The order attempts to break that cycle by not just funding research, but forcing the system to move faster. It directs the FDA to prioritize psychedelic drugs already designated as “breakthrough therapies,” a classification reserved for treatments that show substantial improvement over existing options. It also pushes regulators to shorten review timelines that can typically stretch close to a year, and in some cases, much longer.
At the same time, the administration is expanding access before full approval. By opening a clearer pathway under federal right-to-try laws, patients with treatment-resistant conditions may be able to access these therapies under medical supervision rather than waiting years for final regulatory clearance.
That shift could prove significant not just for veterans, but for civilians facing similar conditions; first responders, trauma survivors, and millions of Americans dealing with depression, addiction, and anxiety disorders.
Health agencies are also being pushed to coordinate more aggressively. The order mandates increased data sharing between federal departments, expanded clinical trial participation, and at least $50 million in federal support for state-level research efforts. States like Texas have already invested heavily in ibogaine research, and the federal government is now stepping in to match those efforts.
Even skeptics in the medical field say the evidence is becoming harder to ignore.
“One single administration can change behavior toward a therapeutic effect,” a researcher at the signing said. “We have a tool that could allow the body to heal itself, if we know how to properly use it.”

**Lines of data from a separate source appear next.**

/-- REPL_COMMIT_TIMER: COMMIT while entries commit; what waited for a stripe goes on (R346). -/
def commitTimer (c : Nat) (d : Dev) : Dev :=
  match tget d.repl c with
  | some r => if r.busy ∧ !r.source then settleRepl (replMsg c (.replCommit c (d.partLength r)) (pumpRepl c d)) else d
  | none => d

/-- CLOSE: the part closes once every entry up to the total has committed (R347). -/
def gotClose (c total : Nat) (d : Dev) : Dev :=
  match tget d.repl c with
  | some r => if r.source || r.offer.isNone then d else settleRepl (onRepl c (fun x => { x with total := some total }) d)
  | none => d

/-- ERROR ends the operation of the session with its status (R348). -/
def gotError (c status : Nat) (d : Dev) : Dev := if d.isSource c then endSend c status d else endAccept c status d

/-! ## R_HELLO and R_CONFIRM (R341) -/

/-- Why an R_HELLO is not accepted: 0 chain, 1 signature, 3 serial. -/
def rHelloFault (peer : W64) (m : Hello) : Option Nat :=
  if !Config.chainOk m.certs then some 0
  else if !ecdsaVerify (Config.leafKey m.certs) (sha384 m.body) m.signature then some 1
  else if peer ≠ 0 ∧ m.serial ≠ peer then some 3
  else none

/-- R_HELLO: verified, kept, and the keys derived once this head's own is sent. A failure ends the session. -/
def rHello (c : Nat) (m : Hello) (d : Dev) : Dev :=
  match d.replQp c with
  | none => d
  | some q =>
    match rHelloFault q.host.peerSerial m with
    | some k =>
      failSession c (logEvent 0x060A noInstance [BitVec.ofNat 32 k, m.serial.setWidth 32, (m.serial >>> 32).setWidth 32] d)
    | none =>
      let d1 := if (tget d.repl c).isSome then d else { d with repl := tput d.repl c (.fresh (d.isSource c)) }
      match tget d1.repl c with
      | some r => if r.peer.isSome then d1 else keySession c (onRepl c (fun x => { x with peer := some m }) d1)
      | none => d1

/-- R_CONFIRM: the session is up, and an OFFER that waits goes out. One that does not authenticate is discarded and logged (R147), and no
session forms while IDENTITY_OK is 0 (R444). -/
def rConfirm (c : Nat) (auth : Bool) (d : Dev) : Dev :=
  match tget d.repl c with
  | none => d
  | some r =>
    let rx := ((d.replQp c).map (·.host.rxPage)).getD 64
    if (d.page rx).state = .ready ∧ !auth then logEvent 0x0702 (BitVec.ofNat 32 rx) [d.handle c] d
    else if !auth ∨ !d.ciphOn ∨ !d.boot.idOk ∨ r.up ∨ r.peer.isNone ∨ !r.helloSent then d
    else
      let d1 := onRepl c (fun x => { x with up := true }) d
      match r.source, r.offer with
      | true, some o => replMsg c (.replOffer c { o with level := r.level }) (onRepl c (fun x => { x with offered := true }) d1)
      | _, _ => d1

/-! ## The descriptors -/

/-- REPL_SEND. -/
def execReplSend (h : Hdr) (volume kind part target segId : Nat) (fpExchange : Bool) (targetVol first entries batch : Nat) (s : State) :
    Host.Outcome State Fault Refusal :=
  .next { s with
    dev := descriptor 0x70 [3] h (decide (kind < 3 ∧ part < 2 ∧ 1 ≤ batch ∧ batch ≤ 4096 ∧ (targetVol = 0 ∨ targetVol = volume)))
      (fun d => settleJobs (doReplSend h volume kind part target segId fpExchange first entries batch d)) s.dev }

/-- REPL_ACCEPT. -/
def execReplAccept (h : Hdr) (volume takeId : Nat) (s : State) : Host.Outcome State Fault Refusal :=
  .next { s with dev := descriptor 0x78 [4] h true (fun d => settleJobs (doReplAccept h volume takeId d)) s.dev }

/-! ## The messages as commands -/

/-- The head handles replication messages: live, host interface out of reset, the channel there. -/
def Dev.replOn (d : Dev) (c : Nat) : Bool := d.working && !d.glb.perstLow && (d.replQp c).isSome && (d.ctype c == 3 || d.ctype c == 4)

/-- A message after R_CONFIRM: only in a session that is up (R341). -/
def Dev.replUp (d : Dev) (c : Nat) : Bool := d.replOn c && ((tget d.repl c).map (·.up)).getD false

/-- R_HELLO. -/
def execRHello (chan : Nat) (m : Hello) (s : State) : Host.Outcome State Fault Refusal :=
  .next { s with dev := when (s.dev.replOn chan) (fun d => settleJobs (rHello chan m d)) s.dev }

/-- R_CONFIRM. -/
def execRConfirm (chan : Nat) (auth : Bool) (s : State) : Host.Outcome State Fault Refusal :=
  .next { s with dev := when (s.dev.replOn chan) (fun d => settleJobs (rConfirm chan auth d)) s.dev }

/-- OFFER. -/
def execOffer (chan : Nat) (o : Offer) (s : State) : Host.Outcome State Fault Refusal :=
  .next { s with dev := when (s.dev.replUp chan && !s.dev.isSource chan) (fun d => settleJobs (gotOffer chan o d)) s.dev }

/-- ACCEPT_TIMEOUT. -/
def execAcceptTimeout (chan : Nat) (s : State) : Host.Outcome State Fault Refusal :=
  .next { s with dev := when (s.dev.replUp chan) (fun d => settleJobs (acceptTimeout chan d)) s.dev }

/-- ACCEPT. -/
def execAccept (chan : Nat) (status nextEntry : Nat) (s : State) : Host.Outcome State Fault Refusal :=
  .next { s with dev := when (s.dev.replUp chan) (fun d => settleJobs (gotAccept chan status nextEntry d)) s.dev }

/-- FP_BATCH. -/
def execFpBatch (chan : Nat) (first : Nat) (lookup : Bool) (entries : List FpEntry) (s : State) : Host.Outcome State Fault Refusal :=
  .next { s with dev := when (s.dev.replUp chan) (fun d => settleJobs (gotBatch chan first lookup entries d)) s.dev }

/-- HELD. -/
def execHeld (chan : Nat) (first : Nat) (bitmap : List Bool) (s : State) : Host.Outcome State Fault Refusal :=
  .next { s with dev := when (s.dev.replUp chan) (fun d => settleJobs (gotHeld chan first bitmap d)) s.dev }

/-- TILE. -/
def execTile (chan : Nat) (entry : Nat) (stored : List Byte) (s : State) : Host.Outcome State Fault Refusal :=
  .next { s with dev := when (s.dev.replUp chan) (fun d => settleJobs (tileArrives chan entry stored d)) s.dev }

/-- COMMIT. -/
def execCommit (chan : Nat) (entries : Nat) (s : State) : Host.Outcome State Fault Refusal :=
  .next { s with dev := when (s.dev.replUp chan) (fun d => settleJobs (gotCommit chan entries d)) s.dev }

/-- REPL_COMMIT_TIMER. -/
def execReplCommitTimer (chan : Nat) (s : State) : Host.Outcome State Fault Refusal :=
  .next { s with dev := when (s.dev.replUp chan) (fun d => settleJobs (commitTimer chan d)) s.dev }

/-- CLOSE. -/
def execClose (chan : Nat) (total : Nat) (s : State) : Host.Outcome State Fault Refusal :=
  .next { s with dev := when (s.dev.replUp chan) (fun d => settleJobs (gotClose chan total d)) s.dev }

/-- CLOSED. Its total is the part's. -/
def execClosed (chan : Nat) (_total : Nat) (s : State) : Host.Outcome State Fault Refusal :=
  .next { s with dev := when (s.dev.replUp chan) (fun d => settleJobs (gotClosed chan d)) s.dev }

/-- ERROR. Its entry is named for the host alone. -/
def execError (chan : Nat) (_entry status : Nat) (s : State) : Host.Outcome State Fault Refusal :=
  .next { s with dev := when (s.dev.replUp chan) (fun d => settleJobs (gotError chan status d)) s.dev }

/-! ## Queue pairs whose sessions may end (R329, R341) -/

/-- CIPHER_SEGMENT_END (R152): a TILE that has left may let its CLOSE go. -/
def execCipherSegmentEnd (lane : Fin 2) (s : State) : Host.Outcome State Fault Refusal :=
  .next { s with dev := when s.dev.live (fun d => each (fun x y => settleSend x.1 y) d.repl (settleJobs (countChecked (doSegmentEnd lane d)))) s.dev }

/-- QP_CONTEXT_CHANGE (R326). -/
def execQpContextChange (qp : Nat) (gen : Byte) (host : QpHost) (windows : List Window) (s : State) : Host.Outcome State Fault Refusal :=
  let ok := s.dev.live && !s.dev.glb.perstLow && hostQp qp && (s.dev.rdmaOn || host.stateReq != 1)
  .next { s with dev := when ok (fun d => dropSessions (contextChange qp gen host windows d)) s.dev }

/-- A NAK arrives (R329). -/
def execRdmaNak (qp : Nat) (psn : BitVec 24) (code : NakCode) (s : State) : Host.Outcome State Fault Refusal :=
  .next { s with dev := when (s.dev.live && !s.dev.glb.perstLow) (fun d => dropSessions (rdmaNak qp psn code d)) s.dev }

/-- RDMA_ACK_TIMEOUT (R329). -/
def execRdmaAckTimeout (qp : Nat) (s : State) : Host.Outcome State Fault Refusal :=
  .next { s with dev := when (s.dev.live && !s.dev.glb.perstLow) (fun d => dropSessions (ackTimeout qp d)) s.dev }

/-- RNR_RETRY_TIMER (R329). -/
def execRnrRetryTimer (qp : Nat) (s : State) : Host.Outcome State Fault Refusal :=
  .next { s with dev := when (s.dev.live && !s.dev.glb.perstLow) (fun d => dropSessions (rnrRetry qp d)) s.dev }

end Sys2Proof.Machine
end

That’s the gamble behind the order: that accelerating access doesn’t just help veterans, but could reshape how the country approaches mental health treatment altogether, moving away from long-term symptom management and toward therapies that may offer more lasting change.
For everyday Americans, the implications are straightforward. If these treatments continue to show results, they won’t remain confined to niche trials; they could become part of mainstream medicine, available through doctors rather than years-long waitlists or costly alternatives abroad.
If these therapies work — and early data suggest they might — the question is no longer whether they should exist, but how quickly people can access them.
Trump’s answer, at least for now, is simple: faster.